030 Episode MH 04 - 混ざらぬ白
やはりその有力な情報の出所は、例の情報屋であった。
傀儡のような細く折れ曲がった体躯が、目立つ鷲鼻を一層奇妙に引き立てる。
一般的な感覚で見たら気持ちが悪く、薄気味も悪いおっさんだ。
だが、そこから入手する情報の信憑性の高さが、他の情報屋のそれとはケタ違いなのである。
容姿の不気味さなど無視して繋がっていたい貴重なルートだと認めざるを得ない。
ただ一点気をつけなければならないのは、この男が籠のお嬢様と繋がっている可能性。
グリムの情報を追い求めて出会った経緯のはずなのに、籠のお嬢様にどうしても結びついてしまう。

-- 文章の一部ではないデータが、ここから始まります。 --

-- ==== Sys2Proof/Decode.lean ====
section
/-! DEFINITION. Frames (30_encoding.md R90 to R105). The command interface is typed and has no binary form (R90, D2):
what has an encoding is the bit string an operation puts on the bus. The decoder reads a frame, with the chip select
that was low while it passed, back to the operation that sends it; the encoder gives the frame of an operation.
`decodeTableWord` reads a word of the opcode table (log entry 12). -/

namespace Sys2Proof

/-- A frame: the chip select that is low while it passes (none for a raw transfer, R95), its length in bits and its
bits, the first bit sent being bit `nbits - 1` (R90). -/
structure Frame where
  line : Option Dev
  nbits : Nat
  bits : Word
deriving DecidableEq, Repr

/-- Why a frame is no operation's. -/
inductive DecodeError where
  /-- The length is none of the device's forms (R69), or a raw transfer's is outside 1..32 (R67). -/
  | badLength
  /-- One of the seven DAC codes no command has (R102). -/
  | reservedDacCode
  /-- A data-out bit that R91 or R92 fixes at 0 is 1, or the long form carries the address 0. -/
  | badPattern
  /-- No sensor of the board has that ADC and that channel (R97). -/
  | noSensor
  /-- A bit at or above the frame's length is 1. -/
  | tooWide
deriving DecidableEq, Repr

/-- The operation of a DAC command (R181 to R189). -/
def DacCommand.instr (ch v : Nat) : DacCommand → Instr
  | .writeOnly => .dacWrite ch v
  | .updateOnly => .dacUpdate ch v
  | .writeAndUpdateOne => .dacWriteUpdateOne ch v
  | .writeAndUpdateAll => .dacWriteUpdateAll ch v
  | .powerOffChannel => .dacPoweroffChannel ch v
  | .powerOffChip => .dacPoweroffChip ch v
  | .selectInternalReference => .dacRefInternal ch v
  | .selectExternalReference => .dacRefExternal ch v
  | .noOp => .dacNop ch v

/-- The command whose code is `c`, if one has it (R102). -/
def DacCodes.command (codes : DacCodes) (c : BitVec 4) : Option DacCommand :=
  DacCommand.all.find? (fun cmd => decide (codes.code cmd = c))

/-- A sensor of the catalog with the given ADC and channel: the first in the order of `SENSORS`. -/
def sensorAt (a : AdcId) (k : Nat) : List (SensorName × Sensor) → Option SensorName
  | [] => none
  | (n, s) :: rest => if s.adc = a ∧ s.channel = k then some n else sensorAt a k rest

/-- A DAC frame (R93): the don't-care bits are any value to a reader of traffic (U11). -/
def decodeDac (b : Board) (nbits w : Nat) : Except DecodeError Instr :=
  if nbits ≠ 24 then .error .badLength
  else match b.dacCodes.command (BitVec.ofNat 4 (w / 2 ^ 20)) with
    | none => .error .reservedDacCode
    | some cmd => .ok (cmd.instr (w / 2 ^ 16 % 16) (w / 2 ^ 4 % 4096))

/-- A digipot frame (R94). -/
def decodeDpot (nbits w : Nat) : Except DecodeError Instr :=
  if nbits ≠ 16 then .error .badLength else .ok (.dpotWrite (w / 256) (w % 256))

/-- An ADC frame (R91, R92): the read of the count of a sensor with that channel. -/
def decodeAdc (b : Board) (a : AdcId) (nbits w : Nat) : Except DecodeError Instr :=
  let read (k : Nat) : Except DecodeError Instr :=
    match sensorAt a k b.sensors with
    | none => .error .noSensor
    | some s => .ok (.adcReadCount a s)
  if nbits = 16 then (if w = 0 then read 0 else .error .badPattern)
  else if nbits = 32 then
    (if w % 2 ^ 27 = 0 ∧ w / 2 ^ 30 = 0 ∧ w ≠ 0 then read (w / 2 ^ 27) else .error .badPattern)
  else .error .badLength

/-- A raw frame (R95): zeros are a receive (R128), anything else a transfer (R126). -/
def decodeRaw (nbits w : Nat) : Except DecodeError Instr :=
  if bitCountOk nbits then .ok (if w = 0 then .busRecv nbits else .busXfer nbits (BitVec.ofNat 32 w))
  else .error .badLength

/-- The operation that puts a frame on the bus, on a board. -/
def decodeFrame (b : Board) (f : Frame) : Except DecodeError Instr :=
  if 2 ^ f.nbits ≤ f.bits.toNat then .error .tooWide
  else match f.line with
    | none => decodeRaw f.nbits f.bits.toNat
    | some .dac => decodeDac b f.nbits f.bits.toNat
    | some .digipot => decodeDpot f.nbits f.bits.toNat
    | some (.adc a) => decodeAdc b a f.nbits f.bits.toNat

/-! ## The encoder -/

/-- The frame of a DAC command (R93, R98); none where a field is too wide (R190). -/
def encodeDac (b : Board) (cmd : DacCommand) (ch v : Nat) : Option Frame :=
  if dacFieldsOk ch v then some ⟨some .dac, 24, dacFrame (b.dacCodes.code cmd) ch v⟩ else none

/-- The frame of a digipot write (R94, R99); none where a field is too wide (R211). -/
def encodeDpot (h w : Nat) : Option Frame :=
  if dpotFieldsOk h w then some ⟨some .digipot, 16, dpotFrame h w⟩ else none

/-- The data-out string of an ADC read of channel `k` (R91, R92). -/
def encodeAdc (a : AdcId) (k : Nat) : Option Frame :=
  if k = 0 then some ⟨some (.adc a), 16, 0⟩ else if k ≤ 7 then some ⟨some (.adc a), 32, adcFrame k⟩ else none

/-- The data-out string of a read of a sensor by name, on the ADC the sensor belongs to. -/
def encodeSensor (b : Board) (s : SensorName) : Option Frame :=
  match b.sensor s with
  | none => none
  | some r => encodeAdc r.adc r.channel

/-- The data-out string of a read of a supply's sensor, if the supply has it. -/
def encodeSupply (b : Board) : Option SensorName → Option Frame
  | none => none
  | some s => encodeSensor b s

/-- The data-out string of a sensor read through the engine of `a`; none on a mismatch (R162). -/
def encodeAdcRead (b : Board) (a : AdcId) (s : SensorName) : Option Frame :=
  match b.sensor s with
  | none => none
  | some r => if r.adc = a then encodeAdc a r.channel else none

/-- A raw frame (R95); none where the bit count is outside 1..32 (R67). -/
def encodeRaw (n : Nat) (d : Word) : Option Frame :=
  if bitCountOk n then some ⟨none, n, truncBits n d⟩ else none

/-- The frame of a voltage set through the DAC (R245, R246): on a well-formed board the count is in 0..4095 (R7). -/
def encodeSet (b : Board) (channel : BitVec 4) (count : Int) : Option Frame :=
  encodeDac b b.setVoltageCmd channel.toNat count.toNat

/-- The frame an operation puts on the bus, as the column "frame" of R101 says; none for an operation without one
and for operands outside their widths. -/
def encode (b : Board) : Instr → Option Frame
  | .busInit _ _ => none
  | .busConfig _ => none
  | .busIdleLow => none
  | .busIdleHigh => none
  | .busXfer n d => encodeRaw n d
  | .busSend n d => encodeRaw n d
  | .busRecv n => encodeRaw n 0
  | .adcReadCount a s => encodeAdcRead b a s
  | .adcReadMv a s => encodeAdcRead b a s
  | .dacWrite ch v => encodeDac b .writeOnly ch v
  | .dacUpdate ch v => encodeDac b .updateOnly ch v
  | .dacWriteUpdateOne ch v => encodeDac b .writeAndUpdateOne ch v
  | .dacWriteUpdateAll ch v => encodeDac b .writeAndUpdateAll ch v
  | .dacPoweroffChannel ch v => encodeDac b .powerOffChannel ch v
  | .dacPoweroffChip ch v => encodeDac b .powerOffChip ch v
  | .dacRefInternal ch v => encodeDac b .selectInternalReference ch v
  | .dacRefExternal ch v => encodeDac b .selectExternalReference ch v
  | .dacNop ch v => encodeDac b .noOp ch v
  | .dacMv2Count _ => none
  | .dpotWrite h w => encodeDpot h w
  | .dpotOhms2Count _ => none
  | .pwrEnablePayload => none
  | .pwrDisablePayload => none
  | .pwrEnableHeater => none
  | .pwrDisableHeater => none
  | .senseRead s => encodeSensor b s
  | .heaterSetMv mv => encodeDpot b.digipotHeaterChannel.toNat (b.heaterWiper mv)
  | .tetherSetMv mv => encodeSet b b.tetherChannel (b.tetherCount mv)
  | .cathodeSetMv mv => encodeSet b b.cathodeChannel (b.cathodeCount mv)
  | .heaterGetMv => encodeSupply b b.heaterSensors.voltage
  | .tetherGetMv => encodeSupply b b.tetherSensors.voltage
  | .cathodeGetMv => encodeSupply b b.cathodeSensors.voltage
  | .relayConnect _ => none
  | .relayDisconnect _ => none
  | .heaterGetMa => encodeSupply b b.heaterSensors.current
  | .tetherGetMa => encodeSupply b b.tetherSensors.current
  | .cathodeGetMa => encodeSupply b b.cathodeSensors.current

/-! ## Words of the opcode table -/

/-- The default DAC command codes of 93_implementation_defined.md G3. UNVERIFIED: general knowledge, not in any
source; used for the table's words and for tests, never by the block's operations (log entry 12). -/
def Config.defaultDacCodes : DacCodes :=
  { writeOnly := 0b0000#4, updateOnly := 0b0001#4, writeAndUpdateAll := 0b0010#4, writeAndUpdateOne := 0b0011#4,
    powerOffChannel := 0b0100#4, powerOffChip := 0b0101#4, selectInternalReference := 0b0110#4,
    selectExternalReference := 0b0111#4, noOp := 0b1111#4 }

/-- The synthetic configuration T of 95_test_vectors.md, in the software-timed variant. It is not the real board: it
exists so that numbers can be computed. Parameters T does not give (the delays, the word split, the revision, the
host's settle cycles and threshold) are 0 or empty. -/
def Config.tableBoard : Board :=
  { variant := .softwareTimed, clockHz := 8000000, baud := 1000000, delayA := 0, delayB := 0, periphWordSplit := [],
    adcs := [(.temperatureAdc, ⟨.idleHigh, .secondEdge⟩), (.tetherAdc, ⟨.idleHigh, .secondEdge⟩)],
    dacMode := ⟨.idleLow, .firstEdge⟩, digipotMode := ⟨.idleLow, .firstEdge⟩,
    sensors :=
      [(.temperature 0, ⟨.temperature, .temperatureAdc, 0, 3300, .always, .linear 0 1 1⟩),
       (.pinpullerCurrent 0, ⟨.current, .temperatureAdc, 5, 3300, .always, .linear 0 1 2⟩),
       (.supplyVoltage .heater, ⟨.voltage, .tetherAdc, 4, 5000, .payloadOn, .linear 0 8 5⟩),
       (.supplyVoltage .tetherBias, ⟨.voltage, .tetherAdc, 2, 5000, .payloadOn, .linear 0 50 1⟩),
       (.supplyCurrent .tetherBias, ⟨.current, .tetherAdc, 0, 5000, .payloadOn, .linear 0 1 1⟩)],
    dacCodes := Config.defaultDacCodes, tetherChannel := 0#4, cathodeChannel := 1#4, dacVccMv := 5000,
    digipotHeaterChannel := 0x01#8, digipotWiperR := 100, digipotMaxR := 10100, digipotResolution := 255,
    heaterRange := ⟨1400, 5500⟩, tetherRange := ⟨0, 250000⟩, cathodeRange := ⟨0, 100000⟩,
    calHeaterMvToOhms := .linear (-1000) 5 1, calTetherCount := .linearCount 0 1 50,
    calCathodeCount := .linearCount 0 1 20,
    heaterSensors := ⟨some (.supplyVoltage .heater), none⟩,
    tetherSensors := ⟨some (.supplyVoltage .tetherBias), some (.supplyCurrent .tetherBias)⟩,
    cathodeSensors := ⟨none, none⟩,
    setVoltageCmd := .writeAndUpdateOne, relay0Active := true, relay1Active := true, revision := 0,
    settleCycles := 0, nSetpoints := 10, onThresholdMa := 0 }

/-- `cfg0` of the configuration T (95_test_vectors.md): the configuration `BUS.INIT` gives in P0. -/
def Config.tableCfg : BusConfig := ⟨.idleLow, .firstEdge, .msbFirst, .eight, false⟩

/-- The chip selects a table word of a given length is tried on, in order: 24 bits are the DAC's, 16 the digipot's, 32
an ADC's long form and, where no ADC form fits, a raw transfer (log entry 12). -/
def tableLines (nbits : Nat) : List (Option Dev) :=
  if nbits = 24 then [some .dac]
  else if nbits = 16 then [some .digipot]
  else [some (.adc .temperatureAdc), some (.adc .tetherAdc), none]

/-- The first line of a list on which a frame decodes. -/
def decodeOnLines (nbits w : Nat) : List (Option Dev) → Option Instr
  | [] => none
  | l :: rest =>
    match decodeFrame Config.tableBoard ⟨l, nbits, BitVec.ofNat 32 w⟩ with
    | .ok i => some i
    | .error _ => decodeOnLines nbits w rest

/-- The operation whose frame is the word `w` of `nbits` bits (the fixed name of the host). The table's rows share
their words (nine DAC commands, eleven ADC reads), so a word names the operation that sends exactly it: the DAC command of
that code, the read of the count, the digipot write, the receive or the raw transfer. -/
def decodeTableWord (nbits w : Nat) : Option Instr :=
  if 32 < nbits then none else if 2 ^ nbits ≤ w then none else decodeOnLines nbits w (tableLines nbits)

/-- A table word with the length of a DAC frame whose command is outside the nine (R102, R293). -/
def reservedTableWord (nbits w : Nat) : Bool :=
  decide (nbits = 24) && decide (w < 2 ^ 24) && (Config.defaultDacCodes.command (BitVec.ofNat 4 (w / 2 ^ 20))).isNone

end Sys2Proof
end

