-- ==== Sys2Proof/Machine/Supply.lean ====
section
/-! DEFINITION. The meanings of the sensor read and of the supply operations (44_power_sequencer.md R240 to R249, R252 to
R254). -/

namespace Sys2Proof.Machine

/-- `SENSE.READ s` (R240). -/
def execSenseRead (sensor : SensorName) (s : State) : Host.Outcome State Fault Refusal :=
  issue (.senseRead sensor) .value (readSensor sensor) s

/-- `HEATER.SET_MV mv` (R244): legal with the heater off, the payload axis alone is checked. -/
def execHeaterSetMv (mv : Int) (s : State) : Host.Outcome State Fault Refusal :=
  issueUnit (.heaterSetMv mv) (fun s => dpotSend s.board.digipotHeaterChannel.toNat (s.board.heaterWiper mv) s) s

/-- `TETHER.SET_MV mv` (R245). -/
def execTetherSetMv (mv : Int) (s : State) : Host.Outcome State Fault Refusal :=
  issueUnit (.tetherSetMv mv) (fun s => dacSet s.board.tetherChannel (s.board.tetherCount mv) s) s

/-- `CATHODE.SET_MV mv` (R246). -/
def execCathodeSetMv (mv : Int) (s : State) : Host.Outcome State Fault Refusal :=
  issueUnit (.cathodeSetMv mv) (fun s => dacSet s.board.cathodeChannel (s.board.cathodeCount mv) s) s

/-- `HEATER.GET_MV` (R247). -/
def execHeaterGetMv (s : State) : Host.Outcome State Fault Refusal :=
  issue .heaterGetMv .value (fun s => readSupply s.board.heaterSensors.voltage s) s

/-- `TETHER.GET_MV` (R248). -/
def execTetherGetMv (s : State) : Host.Outcome State Fault Refusal :=
  issue .tetherGetMv .value (fun s => readSupply s.board.tetherSensors.voltage s) s

/-- `CATHODE.GET_MV` (R249). -/
def execCathodeGetMv (s : State) : Host.Outcome State Fault Refusal :=
  issue .cathodeGetMv .value (fun s => readSupply s.board.cathodeSensors.voltage s) s

/-- `HEATER.GET_MA` (R252). -/
def execHeaterGetMa (s : State) : Host.Outcome State Fault Refusal :=
  issue .heaterGetMa .value (fun s => readSupply s.board.heaterSensors.current s) s

/-- `TETHER.GET_MA` (R253). -/
def execTetherGetMa (s : State) : Host.Outcome State Fault Refusal :=
  issue .tetherGetMa .value (fun s => readSupply s.board.tetherSensors.current s) s

/-- `CATHODE.GET_MA` (R254). -/
def execCathodeGetMa (s : State) : Host.Outcome State Fault Refusal :=
  issue .cathodeGetMa .value (fun s => readSupply s.board.cathodeSensors.current s) s

end Sys2Proof.Machine
end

私の直感が、グリムの器と籠のお嬢様に何らかの関係があるはずだという仮定の現実味を高めに予測しているのは、この男の存在が大きい。
出くわす可能性のある見知った顔が、籠のお嬢様なのであれば退散せざるを得ない。
私は色々な可能性を考えながら西の地に降り立った。
半年も寝かせて、熟成させた情報だ。
今回こそは、という気持ちが強くあることが自覚できる。
その表れの一つは私の身なりだ。
ここまでは気に入った服を着て、小綺麗にして動き、振る舞ってきたが、今回は設定を作った。
普段絶対着ないオーバーオールに汚れたシャツ。
画家の卵を演じるのだ。
理由がある。
今回の件への思い入れはとても強いが、極端に言えば運命のような、とすら表現しても良いような繋がりがあった。
一人の友人がこの話に関わっている。
その友人は美大に通っていた。
だから、本当は高校時代の友人なのだが、その友人の美大に自分も通っている設定にするのだ。
絵は苦手で、まったく描けないのだけれど。
普段まったく使わないリュック?デイパック?とかいう種類のバッグに荷物を詰め込むことにさえ手間取った。
その友人には連絡をしてあるけれど、詳しい話はしていない。
どうも彼女も複雑な状態にあるようだ。
まずは、彼女の話を聞きに行こうと思う。